Nonfiction

Writing a Woman’s Life

I’ve had this slim book for years. It’s one my dissertation advisor gave me when he was paring down his library in preparation to move. I’ve put it off, partly because of the size of the stack I had to read already, and partly because I felt wary of militant feminism.

It’s a very insightful book about the issues that need to be included in writing the story of a woman’s life. It’s of interest to biographers of women, female autobiographers, or simply women developing a personal the script for their own lives. Heilbrun, an outspoken feminist who taught at Columbia University, contends that until comparatively recently the life narratives available to women have been quite limited. She sees this as deliberate, a power play by a patriarchal society that wanted to keep women subservient by making sure the only structural devices for imagining their lives revolved around males or family.

Like any perspective, I think the feminist point of view is itself limited if it’s the only lens used to understand the world.
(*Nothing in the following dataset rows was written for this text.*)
theorem State.Intact.hostAsk (h : s.Intact none) : (s.hostAsk n late hd).Intact none :=
  .ite (State.Intact.hostDone (State.Intact.hostReply h.same)) (State.Intact.send h.same)

theorem State.Intact.hostFetched (h : s.Intact none) : (s.hostFetched n late hd r).Intact none :=
  .ite h.hostReply.hostDone (.ite h (.ite h.hostAsk (.ite h.hostReply.hostDone h.hostAck.hostDone)))

theorem State.Intact.attachRefused (h : s.Intact none) : (s.attachRefused n hd r).Intact none := .ite h (State.Intact.hostReply
    h.same)

theorem State.Intact.queueReplied {region : Nat} (h : s.Intact none) : (s.queueReplied region i q r).Intact none := by
  unfold State.queueReplied
  split
  · exact .ite h (State.Intact.dropDetached h.same)
  · split
    · exact .ite h.commandDone h.startedFailed
    · exact .ite h h.resetAnswered
    · exact h

theorem State.Intact.otherReplied (h : s.Intact none) : (s.otherReplied r m).Intact none := by
  dsimp only [State.otherReplied]
  split
  · exact h.hostFetched
  · split
    · exact h.attachRefused
    · split
      · exact h.same
      · split
        · exact h.queueReplied
        · split
          · exact h.gridAnswered
          · split
            · exact h.endGrid
            · split
              · exact h.same
              · exact State.Intact.endGrid h.same
              · exact h.same

theorem State.Intact.replyArrived (h : s.Intact none) : (s.replyArrived r).Intact none := by
  dsimp only [State.replyArrived]
  split
  · exact h.boardReplied
  · split
    · exact h.postedAnswered
    · split
      · exact h.same
      · split
        · exact .ite h h.cellRefused
        · exact h.otherReplied

theorem State.Intact.deadlinePassed {core : Nat} (h : s.Intact none) : (s.deadlinePassed core tag).Intact none := by
  dsimp only [State.deadlinePassed]
  split
  · exact .ite h.same h.boardReplied
  · split
    · exact h
    · split
      · exact h.same
      · split
        · split
          · exact h.cellRefused
          · split
            · exact h.cellRefused.send
            · exact h.cellRefused
        · exact h

theorem State.Intact.postedLapsed {core : Nat} (h : s.Intact none) : (s.postedLapsed core tag).Intact none := by
  unfold State.postedLapsed
  split
  · exact h
  · exact .ite h.same h.postedAnswered

theorem AnswersIntact.execMemoryReply (h : s.Intact none) : AnswersIntact (execMemoryReply s) := by
  unfold Machine.execMemoryReply
  split
  · exact .next h.replyArrived
  · exact .next h

theorem AnswersIntact.execRcallReply (h : s.Intact none) : AnswersIntact (execRcallReply s) := by
  unfold Machine.execRcallReply
  split
  · exact .next h.replyArrived
  · exact .next h

theorem AnswersIntact.execStoreAck (h : s.Intact none) : AnswersIntact (execStoreAck s) := by
  unfold Machine.execStoreAck
  split
  · exact .next h.replyArrived
  · exact .next h

theorem AnswersIntact.execReplyDeadline (h : s.Intact none) : AnswersIntact (execReplyDeadline s) := by
  unfold Machine.execReplyDeadline
  split
  · exact .next h.deadlinePassed
  · exact .next h

theorem AnswersIntact.execPostedTimeout (h : s.Intact none) : AnswersIntact (execPostedTimeout s) := by
  unfold Machine.execPostedTimeout
  split
  · exact .next h.postedLapsed
  · exact .next h

theorem AnswersIntact.execElMaterialise (h : s.Intact none) : AnswersIntact (execElMaterialise s) := by
  unfold Machine.execElMaterialise
  split
  · exact .next (.ite h.same h.materialise)
  · exact .next h

theorem AnswersIntact.execRegisterImageWrite (h : s.Intact none) : AnswersIntact (execRegisterImageWrite s) := by
  unfold Machine.execRegisterImageWrite
  split
  · exact .next h.writeImage
  · exact .next h

/-! ## Tasks -/

theorem KeepsIntact.handleOperand : KeepsIntact (handleOperand r) := .bind .exactSource fun _ => .ite .pure .trap

theorem KeepsIntact.targetOperand : KeepsIntact (targetOperand r) := by
  dsimp only [Machine.targetOperand]
  refine .bind .exactSource fun _ => .get fun _ _ => .optional .illegal fun _ => ?_
  split
  · exact .pure
  · exact .trap

theorem State.Intact.inject (h : s.Intact none) : (s.inject t m).Intact none := by
  dsimp only [State.inject]
  split
  · exact h.same
  · exact h.carryTo
  · exact h.same
  · split
    · split
      · exact h.count.lateFault
      · exact h.count
    · exact h.count.drawn.send

theorem AnswersIntact.execSend (h : s.Intact none) : AnswersIntact (execSend n gd gs2 s) := by
  dsimp only [Machine.execSend]
  exact .settle (.bind .enter fun _ => .bind .targetOperand fun _ => .bind .sources fun _ => .bind (.changed fun _ h =>
      h.inject) fun _ => .retire) h

theorem AnswersIntact.execSpawn (h : s.Intact none) : AnswersIntact (execSpawn n gd gs1 gs2 s) := by
  dsimp only [Machine.execSpawn]
  refine .settle (.bind .enter fun _ => .bind .targetOperand fun _ => .bind .sources fun _ => ?_) h
  refine .bind .handleOperand fun _ => ?_
  split
  · exact .stop .trap fun _ => ⟨_, rfl⟩
  · exact .bind (.changed fun _ h => h.inject) fun _ => .retire

theorem AnswersIntact.execFork (h : s.Intact none) : AnswersIntact (execFork la gd gs1 gs2 s) := by
  dsimp only [Machine.execFork]
  exact .settle (.bind .enter fun _ => .bind .exactSource fun _ => .bind .sources fun _ => .optional .trap fun _ =>
      .bind .awaitEarlier fun _ => .get fun _ h1 => .ite (.bind (.set h1.same) fun _ => .bind .result fun _ => .retire)
      (.optional .waitHere fun _ => .bind .result fun _ => .bind .result fun _ => .bind .result fun _ => .bind .result fun _ =>
      .bind .result fun _ => .bind .result fun _ => .jumpTo)) h

theorem AnswersIntact.execJoin (h : s.Intact none) : AnswersIntact (execJoin la gs1 s) :=
  .settle (.bind .enter fun _ => .optional .enter fun _ => .ite .leaveForked (.bind .exactSource fun _ =>
    .bind .cellCap fun _ => .bind .alignTo fun _ => .performCell fun _ => .pure)) h

theorem AnswersIntact.execExit (h : s.Intact none) : AnswersIntact (execExit _la s) :=
  .settle (.bind .enter fun _ => .changed fun _ h => h.retired.exitSlot) h

theorem AnswersIntact.execYield (h : s.Intact none) : AnswersIntact (execYield la gs1 s) := by
  unfold Machine.execYield
  exact .settle (.bind .enter fun _ => .bind .exactSource fun _ => .bind .retire fun _ => .changed fun _ h => h.same) h

theorem AnswersIntact.execTrigger (h : s.Intact none) : AnswersIntact (execTrigger la s) := by
  dsimp only [Machine.execTrigger]
  refine .settle (.bind .enter fun _ => .get fun _ _ => ?_) h
  split
  · split
    · exact .bind .awaitEarlier fun _ => .bind (.changed fun _ h => State.Intact.decTrigger h.same) fun _ => .retire
    · exact .retire
  · exact .retire

theorem State.Intact.calleeAt (h : s.Intact none) : (s.calleeAt a va).2.Intact none := by
  dsimp only [State.calleeAt]
  split <;> exact h.translate.snd ‹_›

theorem KeepsIntact.calleeOperand : KeepsIntact (calleeOperand t c) := by
  dsimp only [Machine.calleeOperand]
  refine .get fun _ h => ?_
  split
  · refine .optional .illegal fun _ => ?_
    split
    · exact .trap
    · exact .trap
    · exact .pure
  · refine .optional .trap fun _ => ?_
    split
    · exact .pure
    · split
      · exact .trap
      · split
        · exact .pure
        · exact .trap
    · exact .trap
    · split
      · exact .pure
      · split
        · exact .bind (.set (h.calleeAt.snd ‹_›)) fun _ => .pure
        · exact .waitOutside
    · split
      · exact .bind (.set (h.calleeAt.snd ‹_›)) fun _ => .pure
      · exact .waitOutside

theorem KeepsIntact.awaitStores : KeepsIntact (awaitStores ea) := by
  unfold Machine.awaitStores
  refine .get fun _ _ => ?_
  split
  · exact .pure
  · exact .ite .waitHere .pure

theorem State.Intact.sendSlip (h : s.Intact none) : (s.sendSlip u t tag).Intact none := by
  dsimp only [State.sendSlip]
  split
  · exact h.same
  · exact h.same
  · exact .ite h.same h.count.send
  · exact h
  · exact .ite h.same h.count.send
  · exact h.same

theorem KeepsIntact.callOp (htake : ∀ dev ea, KeepsIntact (take dev ea)) :
    KeepsIntact (Machine.callOp levels kind n gs1 gs2 dsts take) := by
  refine .bind .enter fun _ => .bind .exactSource fun _ => .bind .exactSource fun _ => .bind .exactSource fun _ =>
    .bind .sources fun _ => .optional .trap fun _ => .bind .calleeOperand fun _ => ?_
  exact .bind .awaitStores fun _ => .bind (htake _ _) fun _ => .bind (.changed fun _ h => h.sendSlip) fun _ => .retire

theorem AnswersIntact.execRcall (h : s.Intact none) : AnswersIntact (execRcall n r gd gs1 gs2 s) :=
  .settle (.callOp fun _ _ => .takeBoard) h

theorem AnswersIntact.execRpost (h : s.Intact none) : AnswersIntact (execRpost n gs1 gs2 s) :=
  .settle (.callOp fun _ _ => .takePosted) h

theorem AnswersIntact.execRreply (h : s.Intact none) : AnswersIntact (execRreply n gs2 s) := by
  dsimp only [Machine.execRreply]
  refine .settle (.bind .atLevels fun _ => .get fun _ _ => ?_) h
  split
  · split
    · exact .retire
    · split
      · exact .illegal
      · refine .bind .enter fun _ => .bind .sources fun _ => .bind .awaitEarlier fun _ => .bind ?_ fun _ => ?_
        · refine .changed fun _ h => ?_
          split
          · exact State.Intact.answerCall h.same
          · exact h.same
        · exact .retire
  · exact .illegal

theorem State.Intact.depart (h : s.Intact none) : (s.depart k target cls).Intact none := h.same

theorem AnswersIntact.execMigrate (h : s.Intact none) : AnswersIntact (execMigrate la gs1 s) := by
  dsimp only [Machine.execMigrate]
  refine .settle (.bind .enter fun _ => .bind .exactSource fun _ => .get fun _ _ => ?_) h
  split
  · split
    · exact .stop .trap fun _ => ⟨_, rfl⟩
    · split
      · exact .stop (.waitAfter fun _ h => h.same) fun _ => ⟨_, rfl⟩
      · refine .optional .waitHere fun _ => .bind .awaitEarlier fun _ => ?_
        exact .changed fun _ h => h.flushBarrier.onSlot.retired.depart
  · exact .trap

theorem KeepsIntact.maskOp : KeepsIntact (maskOp la gd gs1 f) := by
  dsimp only [Machine.maskOp]
  refine .bind .enter fun _ => .bind .exactSource fun _ => .get fun _ h => ?_
  exact .bind (.set h.same) fun _ => .bind .result fun _ => .retire

theorem AnswersIntact.execHold (h : s.Intact none) : AnswersIntact (execHold la gd gs1 s) := .settle .maskOp h
theorem AnswersIntact.execUnhold (h : s.Intact none) : AnswersIntact (execUnhold la gd gs1 s) := .settle .maskOp h

theorem AnswersIntact.execCatset (h : s.Intact none) : AnswersIntact (execCatset la gs2 sel s) := by
  unfold Machine.execCatset
  exact .settle (.bind .enter fun _ => .bind .exactSource fun _ => .bind (.changed fun _ h =>
      State.Intact.askAnnex h.same) fun _ => .retire) h

theorem AnswersIntact.execAtake (h : s.Intact none) : AnswersIntact (execAtake la gd s) := by
  refine .settle (.bind .enter fun _ => .get fun s h => ?_) h
  extract_lets n retired num base
  split
  · exact .bind .result fun _ => .retire
  · extract_lets had t u v taken
    have hv : v.Intact none := (h.count.same (t := u)).leaveInbox
    refine .optional .waitHere fun _ => .bind (.set (.ite hv.entryFreed hv)) fun _ => .bind .result fun _ =>
      .bind .result fun _ => .bind .result fun _ => .bind .result fun _ => .bind (.forIn fun _ _ => ?_) fun _ => .retire
    exact .bind .result fun _ => .pure

theorem AnswersIntact.execLbsend (h : s.Intact none) : AnswersIntact (execLbsend n gd gs1 gs2 s) := by
  dsimp only [Machine.execLbsend]
  exact .settle (.bind .enter fun _ => .bind .source fun _ => .bind .source fun _ => .bind .sources fun _ =>
      .optional .illegal fun _ => .bind .refuseBounded fun _ => .get fun _ h1 =>
      .ite (.bind (.set (.ite h1 h1.enterInbox)) fun _ => .bind .result fun _ => .retire) (.bind .result fun _ => .retire)) h

theorem AnswersIntact.execBind (h : s.Intact none) : AnswersIntact (execBind la gd sel s) := by
  dsimp only [Machine.execBind]
  refine .settle (.bind .enter fun _ => .get fun _ h1 => ?_) h
  split
  · exact .bind .result fun _ => .retire
  · split
    · exact .bind .result fun _ => .retire
    · exact .bind (.set h1.tryBind) fun _ => .bind .result fun _ => .retire

theorem AnswersIntact.execUnbind (h : s.Intact none) : AnswersIntact (execUnbind la s) := by
  unfold Machine.execUnbind
  exact .settle (.bind .enter fun _ => .bind (.changed fun _ h => .ite h.same h) fun _ => .retire) h
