/-- The thirty sources (R142). -/
structure Sources where
  sump0 : Source
  sump1 : Source
  sump2 : Source
  sump3 : Source
  estop : Source
  hose : Eight Source
  overfill : Eight Source
  loss : Eight Source
  manual : Source
  deriving DecidableEq, Repr

/-- A trip entry (R155). -/
structure TripEntry where
  number : Nat
  source : SourceId
  time : Nat
  clockUnset : Bool
  lanesEnded : LaneSet
  inletsClosed : TankSet
  captured : Bool
  deriving DecidableEq, Repr

/-- A post-trip sample (R157). -/
structure PostSample where
  levels : Eight (Option Nat)
  rateSum : Nat
  deriving DecidableEq, Repr

/-- A capture (R157). -/
structure CaptureData where
  tripNumber : Nat
  m : Nat
  rates : Eight Nat
  states : Eight LaneState
  levels : Eight (Option Nat)
  samples : List PostSample
  deriving DecidableEq, Repr

/-- The capture buffer (R157). -/
inductive Capture where
  | empty
  | filling (c : CaptureData)
  | full (c : CaptureData)
  deriving DecidableEq, Repr

/-- The spill shutdown unit (R143, R155), with the capture and its 1 s sample timer, which runs while it is FILLING (R157). -/
structure SpillUnit where
  sources : Sources
  trips : List TripEntry
  tripsDropped : Nat
  nextTrip : Nat
  captureCount : Nat
  capture : Capture
  captureTimer : Timer
  deriving DecidableEq, Repr

/-! ## Calibration lock (Chapter 9) -/

/-- The lock state; the code is present only while LOCKED (R163). -/
inductive LockState where
  | unlocked
  | locked (code : Nat)
  | permanent
  deriving DecidableEq, Repr

/-- The calibration lock (R163). -/
structure CalLock where
  lock : LockState
  failed : Nat
  changes : Nat
  deriving DecidableEq, Repr

/-! ## Time and device (Chapters 9 and 10) -/

/-- Bay clock, its set flag, and uptime (R190, R191). -/
structure BayTime where
  clock : Nat
  isSet : Bool
  uptime : Nat
  deriving DecidableEq, Repr

/-- What the device is doing: held in reset or without power, RESTORING, or RUNNING (R171, R197). -/
inductive Phase where
  | held
  | restoring
  | running
  deriving DecidableEq, Repr

/-- The device's own state (R170, R171, R174, R197). -/
structure Device where
  phase : Phase
  powered : Bool
  resetHeld : Bool
  formatMarker : Bool
  lineRate : BitVec 2
  deriving DecidableEq, Repr

/-! ## Replies (R178) -/

/-- What READ_LANE says of an open transaction (R52). -/
structure TxnReport where
  tag : Tag
  order : Nat
  preset : Nat
  effPreset : Int
  hours : Option Nat
  startTime : Nat
  flags : CtxFlags
  endReason : Option EndReason
  stageAtEnd : Option Stage
  deriving DecidableEq, Repr

/-- The meter figures of R27. -/
structure MeterReport where
  totalizer : Nat
  rate : Nat
  band : Nat
  consec : Nat
  creepGross : Int
  creepCond : Bool
  creepTotal : Int
  gross : Int
  net : Int
  revSum : Nat
  txnMiscounts : Nat
  lastT10 : Int
  flags : MeterFlags
  deriving DecidableEq, Repr

/-- The reply to READ_LANE (R52). -/
structure LaneReport where
  state : LaneState
  stage : Option Stage
  hook : Bool
  vlo : Bool
  vhi : Bool
  pendingDisable : Bool
  held : HeldCauses
  counters : LaneCounters
  blocked : Bool
  cfg : LaneConfig
  meter : MeterReport
  txn : Option TxnReport
  deriving DecidableEq, Repr

/-- A tank summary (R76). -/
structure TankSummary where
  book : Nat
  allocated : Nat
  available : Nat
  gaugedNet : Option Nat
  level : Option Nat
  t10 : Option Int
  gaugeValid : Bool
  zone : Zone
  alarms : Alarms
  activeDelivery : Bool
  shortage : Nat
  deriving DecidableEq, Repr

/-- The reply to READ_TANK (R77). -/
structure TankReport where
  summary : TankSummary
  cfg : TankConfig
  reserve : Nat
  alpha : Nat
  points : List (Nat × Nat)
  overTable : Bool
  invalid : Nat
  rawZone : Zone
  runs : ZoneRuns
  draws : List Draw
  pump : PumpState
  pumpRun : Bool
  rdy : Bool
  pumpTimer : Timer
  watchRuns : Bool
  window : Option LossWindow
  lastLoss : Option Int
  lossHanded : Bool
  overfillHanded : Bool
  deriving DecidableEq, Repr

/-- The reply to READ_PORT (R179). lineRate is the rate in baud (R174). -/
structure PortReport where
  port : PortId
  lineRate : Nat
  gapCount : Nat
  crcCount : Nat
  overlapCount : Nat
  dispatchLevel : Nat
  consoleLevel : Nat
  receiptLevel : Nat
  openLevel : Nat
  deniedClasses : BitVec 10
  deniedLanes : LaneSet
  deniedTanks : TankSet
  pendingSet : EventSet
  mask : EventSet
  mode : Nat
  width : Nat
  cursor : Nat
  clock : Nat
  clockSet : Bool
  uptime : Nat
  deriving DecidableEq, Repr

/-- The reply to READ_TRIPS, list form (R160). -/
structure TripsReport where
  trips : List TripEntry
  dropped : Nat
  next : Nat
  trippedSources : List SourceId
  blockedLanes : LaneSet
  blockedInlets : TankSet
  deriving DecidableEq, Repr

/-- A source as READ_TRIPS returns it (R160): the hose limit and the creep-taken mark are present for a HOSE source, and the
debounce count for every source but MANUAL, which has none (R143). -/
structure SourceReport where
  id : SourceId
  isTripped : Bool
  enabled : Bool
  debounce : Option Nat
  hoseLimit : Option Nat
  lanes : LaneSet
  inlets : TankSet
  tripCount : Nat
  run : Nat
  blanking : Nat
  lastCond : Bool
  debounced : Bool
  creepTaken : Option Bool
  deriving DecidableEq, Repr

/-- A source's values and state as SET_SOURCE returns them (R152): the debounce count and the hose limit of a source that has
them (R143). -/
structure SourceValues where
  enabled : Bool
  debounce : Option Nat
  hoseLimit : Option Nat
  lanes : LaneSet
  inlets : TankSet
  isTripped : Bool
  deriving DecidableEq, Repr

/-- The reply to READ_RECORD_STATUS (R140). -/
structure RecordStatusReport where
  policy : RecordPolicy
  threshold : Nat
  completed : Nat
  reservations : Nat
  free : Nat
  reserved : LaneSet
  oldest : Option Nat
  newest : Option Nat
  next : Nat
  dropped : Nat
  droppedFlag : Bool
  deriving DecidableEq, Repr

/-- The reply to READ_CAL (R168): it never carries the lock code. -/
structure CalReport where
  lockKind : Nat
  codeStored : Bool
  failed : Nat
  barred : Bool
  changes : Nat
  meters : Eight MeterParams
  alphas : Eight Nat
  deriving DecidableEq, Repr

/-- An order as LIST_ORDERS gives it (R122): the order, its machine's slot, and the time left to its deadline. -/
structure OrderReport where
  order : Order
  slot : Option Nat
  timeLeft : Option Nat
  deriving DecidableEq, Repr

/-- The payloads of replies: for each request, what its rule says the reply carries (R178). -/
inductive Payload where
  | nothing
  | events (pendingSet mask : EventSet) (mode : Nat)
  | eventsLeft (pendingSet : EventSet)
  | attention (mask : EventSet) (mode width : Nat)
  | port (r : PortReport)
  | lane (r : LaneReport)
  | stock (r : Eight TankSummary)
  | tank (r : TankReport)
  | account (slot : Nat) (a : Account) (cls : ClassEntry) (lanes : List Lane)
  | accounts (entries : List (Nat × Account)) (last : Bool)
  | orders (list : List OrderReport) (next uptime : Nat)
  | delivery (e : DeliveryEntry)
  | deliveries (list : List (Nat × Tank × DeliveryState)) (next : Nat)
  | trips (r : TripsReport)
  | source (r : SourceReport)
  | sourceSet (r : SourceValues)
  | capture (c : Capture) (samples : List PostSample)
  | cal (r : CalReport)
  | recordStatus (r : RecordStatusReport)
  | placed (number placedAt : Nat) (deadline : Option Nat)
  | opened (preset : Nat) (tank : Tank) (order : Nat) (flags : CtxFlags)
  | reserve (value : Nat)
  | stockSet (book shortage allocated : Nat)
  | alarms (list : List (Tank × Alarms))
  | slot (index : Nat)
  | announced (number : Nat)
  | confirmed (opening settle fixedTol propTol : Nat)
  | collected (records : List Record) (completed : Nat)
  | released (removed completed : Nat)
  | remaining (sources : List SourceId)
  | manual (didTrip : Bool) (number : Option Nat)
  | tripsReleased (removed : Nat)
  | captureCount (m : Nat)
  | policy (p : RecordPolicy) (threshold completed : Nat)
  | clock (value uptime : Nat)
  | access (v : AccessSetting)
  | calChanges (count : Nat)
  deriving DecidableEq, Repr

/-- A reply frame: the request's sequence byte, the code with its top bit set, the status and the payload (R178). -/
structure Reply where
  seq : Byte
  code : Byte
  status : Status
  payload : Payload
  deriving DecidableEq, Repr

/-! ## Link ports (Chapter 10) -/

/-- Receive states of a port (R175, R176). -/
inductive RxState where
  | hunting
  | receiving
  | busy
  | shunning
  deriving DecidableEq, Repr

/-- Latch modes, in the order of R195. -/
inductive LatchMode where
  | read
  | write
  | pulse
  deriving DecidableEq, Repr

/-- A denial map's 26 flags (R181). -/
structure DenialMap where
  classes : BitVec 10
  lanes : LaneSet
  tanks : TankSet
  deriving DecidableEq, Repr

/-- The TX lead of a port: at its released level, high, or driven with the characters of the reply (R174, R197). -/
inductive TxLead where
  | high
  | sending
  deriving DecidableEq, Repr

/-- A link port (R174). -/
structure Port where
  rx : RxState
  rxBuffer : List Byte
  overlapMark : Bool
  crossing : Bool
  de : Bool
  tx : TxLead
  rate : BitVec 2
  reply : Option Reply
  level : Nat
  denial : DenialMap
  pendingSet : EventSet
  mask : EventSet
  mode : LatchMode
  width : Nat
  pulse : Option Nat
  attn : Bool
  cursor : Nat
  gapCount : Nat
  crcCount : Nat
  overlapCount : Nat
  deriving DecidableEq, Repr

/-- The three ports and the bay's open level (R174). -/
structure Ports where
  dispatch : Port
  console : Port
  receipt : Port
  openLevel : Nat
  deriving DecidableEq, Repr

end Sys2Proof.Machine
end

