-- ==== Sys2Proof/Machine/Core.lean ====
section
/-! DEFINITION. The machine as the host takes it. -/

def Sys2Proof.core : Host.Core :=
  { State := Sys2Proof.Machine.State, Fault := Sys2Proof.Machine.Fault, Refusal := Sys2Proof.Machine.Refusal,
    step := Sys2Proof.Machine.step, reset := Sys2Proof.Machine.State.reset }
end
This was only reinforced for me while reading when, upon becoming curious about Heilbrun, I investigated her biography online and learned that she had committed suicide at age 77, a wife, mother and grandmother. This was reported as a reasoned choice consistent with her belief that individuals should choose when their lives are completed; there was no illness or trauma precipitating it. But to me it also sounds a sad cautionary note when reading her ideas. However intelligent and well-intentioned, they’re not in themselves life-affirming.

However, also like any perspective, the feminist point of view can yield some thought-provoking insights — ar at least, that’s the case in this book. Although I have a negative knee-jerk response to the idea that it’s the culture’s responsibility to provide a buffet of life-stories for individuals to choose from in order for them to step into freedom, the way this book functioned for me served as a corrective. Its discussion gave me new ways to think about my own life. And it helped me to recognize that the way I’ve understood (and been encouraged to understand) certain experiences and environmental factors — in my upbringing, and in my nature and personality — is not the only way to understand them. In this respect I found the book encouraging and stimulating. Filtered through the lens of my own worldview, there is revelation here to be incorporated into my own story.